I get around 52 kbbs in off-peak time and 44 kbbs in peak hours on my BSNL dialup.

The connection speed in based on various factors. Some are below

1. ISP's Bandwidth

2. The remote network you are connected to

3. Traffic on the internet

4. Mode of connection (Wireless, Fiber optic, Copper)

5. Date flow 

6. Packet loss while tranmitting date through various gateways untill end point

7. Network sharing (If you are sharing the same internet connection with several computers on your LAN)

Remember that, Your computer configuration has no effect over the Internet Speed. Ex: If you use a p4 or an p1... The connection speed will remain  the same.

For better speed, try using a proxy server which is located in your ISP's network. You can find such proxies from several online sites. Do note, usage of such proxies will not warrent any security over your date transmission and you will also be exhibited to privacy problems.

You can measure the Data flow / Internet Speed / Date loss and etc using software's such as DU meter and Netmeter.


----------



## demoninside (Oct 3, 2004)

Hey can any buddy tell me how to use two modems in the most efficent manner
coz when i did it it wasn't very usefull just get a very littel upgrade


----------



## theraven (Oct 3, 2004)

theres a post on it already ..
anyways just bridge ur connections from "Network Connections"
select them both .. right click => bridge


----------



## ashish_dsc (Oct 4, 2004)

*bandwidth connection*

try this link to test ur speed:-

www.bandwidthconnection.com/speedtest


----------



## ice (Oct 4, 2004)

Its not a problem, its just the way windows shows it.

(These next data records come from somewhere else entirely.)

-- ==== Sys2Proof/Machine/Write.lean ====
section
/-! DEFINITION. A register write from its arrival to its end (R54 to R58, R61 to R66, R76 to R92, R104, R150 to R152): the
place it names, the verdict, the change-roll entry, places on an edge, writes held, and writes of the host. -/
namespace Sys2Proof.Machine

/-! ## Where a write lands -/

/-- What a write reaches: a register of a listed page or of an unlisted one, a doorbell, the reserved space, or a part
of VF BAR0 that refuses it with a reason. -/
inductive WTarget where
  | page (p off : Nat) (isHdr : Bool)
  | unlisted (p off : Nat)
  | door (r off : Nat)
  | hole
  | vfBad (reason : Nat)
  deriving DecidableEq, Repr

/-- A write's target, and what its roll entry names it by: PAGE, OFFSET, and the page whose PAGE_WDROP counts its
refusal (R57, R61, R86). -/
structure Dest where
  tgt : WTarget
  page : Nat
  off : Nat
  drop : Option Nat
  deriving DecidableEq, Repr

/-- A register-space offset (R54, R62). -/
def spaceDest (a : Nat) : Dest :=
  let a := a / 4 * 4
  if a < 0x200000 then
    let p := a / 0x1000
    let off := a % 0x1000
    if (pageDesc p).isNone then ⟨.unlisted p off, p, off, none⟩
    else ⟨.page p off (!isRingPage p && off < 0x40), p, off, some p⟩
  else if a < 0x220000 then ⟨.door ((a - 0x200000) / 8) (a % 8), 0x200, a % 0x1000, none⟩
  else if a < 0x224000 then
    let p := 0x100 + (a - 0x220000) / 64
    ⟨.page p (a % 64) true, 0x201, a % 0x1000, some p⟩
  else ⟨.hole, 0x202, a % 0x1000, none⟩

/-- An offset of VF n's BAR0 (R56, R57). -/
def vfDest (s : State) (n a : Nat) : Dest :=
  let a := a / 4 * 4
  let p := 0x400 + n
  let t :=
    if a < 0x1000 then WTarget.page p a (a < 0x40)
    else if a < 0x9000 then
      let i := (a - 0x1000) / 8
      if i < tenAssigned s n then .door (tenBase s n + i) (a % 8) else .vfBad 11
    else if 0x40000 ≤ a && a < 0x80000 then (if (a - 0x40000) / 64 < tenAssigned s n then .vfBad 7 else .vfBad 11)
    else .vfBad 11
  ⟨t, 0x021, a % 0x1000, some p⟩

def destOf (s : State) : Place → Dest
  | .space off => spaceDest off
  | .dev off => spaceDest off
  | .vfBar n off => vfDest s n off
  | .cfg _ _ => ⟨.hole, 0x202, 0, none⟩
  | .msix _ _ => ⟨.hole, 0x202, 0, none⟩

/-- The page that a write holds, or is held by. -/
def Dest.pageKey (d : Dest) : Option Nat :=
  match d.tgt with
  | .page p _ _ => some p
  | .unlisted p _ => some p
  | _ => none

/-! ## Authority (R76 to R82, R109) -/

/-- AUX of a write (R76). -/
def auxOf (q : Req) : Nat := if q.origin == 0x49 || q.origin == 0x4A then q.aux % 256 else 0

/-- PAGE_WMASK and PAGE_OWNER of a page allow an origin (R78). -/
def classOk (s : State) (p o : Nat) : Bool :=
  let m := rdN s (hdr p Hdr.PAGE_WMASK)
  if o == 0 then true
  else if o ≤ 0x40 then bit m 6 && rdF s (hdr p Hdr.PAGE_OWNER) 7 0 == o
  else if o == 0x41 then bit m 0
  else if isMain o then bit m 1
  else if o == 0x48 then bit m 2
  else if o == 0x49 then bit m 3
  else if o == 0x4B then bit m 5
  else false

/-- PAGE_OWNER or PAGE_WMASK. -/
def ownerReg (isHdr : Bool) (off : Nat) : Bool := isHdr && (off == Hdr.PAGE_OWNER || off == Hdr.PAGE_WMASK)

/-- Offsets of its own control page that R81 withholds from a tenant: registers marked read only. -/
def tenantClosed (off : Nat) : Bool :=
  match findReg 0 regsTenant off with
  | some r => r.flds.all (fun f => f.acc == .ro)
  | none => false

/-- The origin may write the register (R78, R79, R81, R109). -/
def authorised (s : State) (q : Req) (p off : Nat) (isHdr : Bool) : Bool :=
  let o := q.origin
  if ownerReg isHdr off && !isTenantPage p then
    let w := rdF s (hdr p Hdr.PAGE_OWNER) 7 0
    isMain o || (o == 0x41 && 1 ≤ w && w ≤ 0x41)
  else if isTenantPage p then o == p - 0x400 && !isHdr && !tenantClosed off
  else if o == 0x42 then beforeS6 s
  else if o == 0x4A then rdB s (hdr p Hdr.PAGE_WMASK) 4 && classOk s p (auxOf q)
  else classOk s p o

/-! ## The register named -/

/-- The register at an offset of a page. -/
def regNamed (d : PageDesc) (p off : Nat) (isHdr : Bool) : Option RegDesc :=
  if isHdr then
    match findReg 0 regsHeader off with
    | some r => some r
    | none => if d.staged then findReg 0 regsHeaderStaged off else none
  else findReg (p - d.base) d.regs off

/-- The offset lies in the shadow readback window and a staged register stands behind it (R59). -/
def isShadow (d : PageDesc) (p off : Nat) (isHdr : Bool) : Bool :=
  !isHdr && d.staged && 0xA00 ≤ off && off < 0xC00 && (findReg (p - d.base) d.regs (off - 0x200)).isSome

/-- The offset lies in the staged window of a page that uses it. -/
def inStaged (d : PageDesc) (off : Nat) (isHdr : Bool) : Bool := !isHdr && d.staged && 0x800 ≤ off && off < 0xA00

/-- Some field of the register is writable (R63), but for what R141, R374 and R495 make read only here. -/
def regWritable (s : State) (d : PageDesc) (p off : Nat) (isHdr : Bool) (r : RegDesc) : Bool :=
  r.flds.any (fun f => f.acc != .ro && f.acc != .rc && f.acc != .rl)
    && (isHdr || match d.kind with
      | .sriov => off != 0x3F0
      | .wingcase => !(off == 0x80C && p == d.base)
      | .hymnal => !(off == 0x44 && !rdB s Rg.HYMNAL_CFG 0) && !(off == 0x48 && rdB s Rg.HYMNAL_CFG 0)
      | _ => true)

/-- R448's data ports, which the register tables do not mark. -/
def sidePort (d : PageDesc) (off : Nat) : Bool :=
  match d.kind with
  | .gpio => off == 0x44 || off == 0x48 || off == 0x4C
  | .eth => off == 0x48 || (0x80 ≤ off && off < 0xA0)
  | .i3c => off == 0x44 || off == 0x48
  | .spi => off == 0x48 || off == 0x4C || off == 0x68 || off == 0x6C || (0x180 ≤ off && off < 0x200)
  | _ => false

Let it be... Its the port speed.


----------



## sujithtom (Oct 4, 2004)

What is your modem speed?


----------



## demoninside (Oct 4, 2004)

raven couldn't find that can give me link pls


----------



## theraven (Oct 4, 2004)

o ur relyin on my reply 
well my experience with it was with broadband
tho i suggested it to someone and was said it worked with dial up
so just goto control panel => network connections
select ur 2 dialup connections ... and right click ... and select bridge connections
this should be simple enuff dude ... try it out ..


----------



## demoninside (Oct 5, 2004)

k got it dude actually i was having more questions so i asked u that 
should i shoot those here??????
i think i shouldn't so asked .
any way thanx a lot.


----------



## theraven (Oct 5, 2004)

well if its a completely different i would be better if u posted a new thread 
lemme know if it works tho


----------